AIM OF THE TASK |
Go through the data and copy each line where the string "rest" appears.

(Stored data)
/-- Settles O6: the completion is `exec`, which answers a next state, and BUSY = 0. -/
theorem stepRunsTheDecodedCommand : Obligations.StepRunsTheDecodedCommand := by
  intro s i hdue hd _
  obtain ⟨t, he⟩ := exec_answers i s
  exact ⟨t, he, (step_of_due hdue).trans (complete_of_ok hd he)⟩

/-- Settles O7: the decoder rejects an illegal word, and the completion is EILL and BUSY = 0. -/
theorem illegalWordRaisesEill : Obligations.IllegalWordRaisesEill := by
  intro s hdue hl
  obtain ⟨e, hd⟩ := decode_of_illegal hl
  exact (step_of_due hdue).trans (complete_of_error hd)

/-! ### The data bytes of ADD and KEY -/

theorem cntField_toNat (w : Word) : (cntField w).toNat = w.toNat % 8 := by
  simp [cntField]

/-- Bits 23..3 of a word are the reserved bits of format D (R102). -/
theorem formatD_reserved {w : Word} (h : w.extractLsb' 3 21 = 0) : opndField w &&& ~~~0x000007 = 0 := by
  have hsplit : opndField w = (0 : BitVec 21) ++ cntField w := by
    rw [← h]
    exact (BitVec.extractLsb'_append_extractLsb'_eq_extractLsb' (len₂ := 21) (Nat.zero_add 3).symm).symm
  calc opndField w &&& ~~~0x000007
      = ((0 : BitVec 21) ++ cntField w) &&& (BitVec.allOnes 21 ++ (0 : BitVec 3)) := by rw [hsplit]; rfl
    _ = (0 : BitVec 21) ++ (0 : BitVec 3) := by
        rw [BitVec.and_append]
        exact congrArg₂ _ BitVec.zero_and BitVec.and_zero

theorem data_getElem? (d : Word) {n i : Nat} (hn : n ≤ 4) (hi : i < n) :
    (data d n)[i]? = some (d.extractLsb' (24 - 8 * i) 8) := by
  rw [data, List.getElem?_take_of_lt hi]
  have hi4 : i < 4 := by omega
  interval_cases i <;> rfl

/-- Settles O5: CNT is legal by R111 exactly up to 4, and the bytes are the first CNT of the latched DIN. -/
theorem dataBytesComeFromLatchedDin : Obligations.DataBytesComeFromLatchedDin := by
  refine ⟨fun w ho hr => ?_, fun s n hn => ⟨data_length _ _ hn, fun i hi => data_getElem? _ hn hi⟩, fun s => rfl⟩
  rw [illegal_formatD ho, and_iff_right (formatD_reserved hr), BitVec.le_def, cntField_toNat]
  rfl

end Sys2Proof.Machine
end

section
/-! SUPPORT. The pseudo-instructions of 30_encoding.md R121. -/

namespace Sys2Proof.Machine

/-- The pieces that `addbytes` and `keybytes` cut a byte sequence into: the DIN word of each group of four bytes and the
number of its bytes (R121). -/
def bytePieces : List Byte → List (Word × Nat)
  | s0 :: s1 :: s2 :: s3 :: rest => (be32 s0 s1 s2 s3, 4) :: bytePieces rest
  | [s0, s1, s2] => [(be32 s0 s1 s2 0, 3)]
  | [s0, s1] => [(be32 s0 s1 0 0, 2)]
  | [s0] => [(be32 s0 0 0 0, 1)]
  | [] => []

theorem byteGroups_eq_flatMap (line : Word → Nat → List Asm) (b : List Byte) :
    byteGroups line b = (bytePieces b).flatMap fun x => line x.1 x.2 := by
  fun_induction bytePieces b with
  | case1 s0 s1 s2 s3 rest ih => simp [byteGroups, ih]
  | case2 | case3 | case4 | case5 => simp [byteGroups]

theorem bytePieces_length (b : List Byte) : (bytePieces b).length = (b.length + 3) / 4 := by
  fun_induction bytePieces b with
  | case1 s0 s1 s2 s3 rest ih => simp [ih]; omega
  | case2 | case3 | case4 | case5 => simp

/-- `x` holds the bytes of `b` from the front, up to four of them, in a DIN word filled with zeros behind them. -/
def leads (x : Word × Nat) (b : List Byte) : Prop :=
  x.2 = min 4 b.length ∧ 0 < x.2 ∧ bytes32 x.1 = b.take x.2 ++ List.replicate (4 - x.2) 0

SOLUTION |
  | s0 :: s1 :: s2 :: s3 :: rest => (be32 s0 s1 s2 s3, 4) :: bytePieces rest
  | case1 s0 s1 s2 s3 rest ih => simp [byteGroups, ih]
  | case1 s0 s1 s2 s3 rest ih => simp [ih]; omega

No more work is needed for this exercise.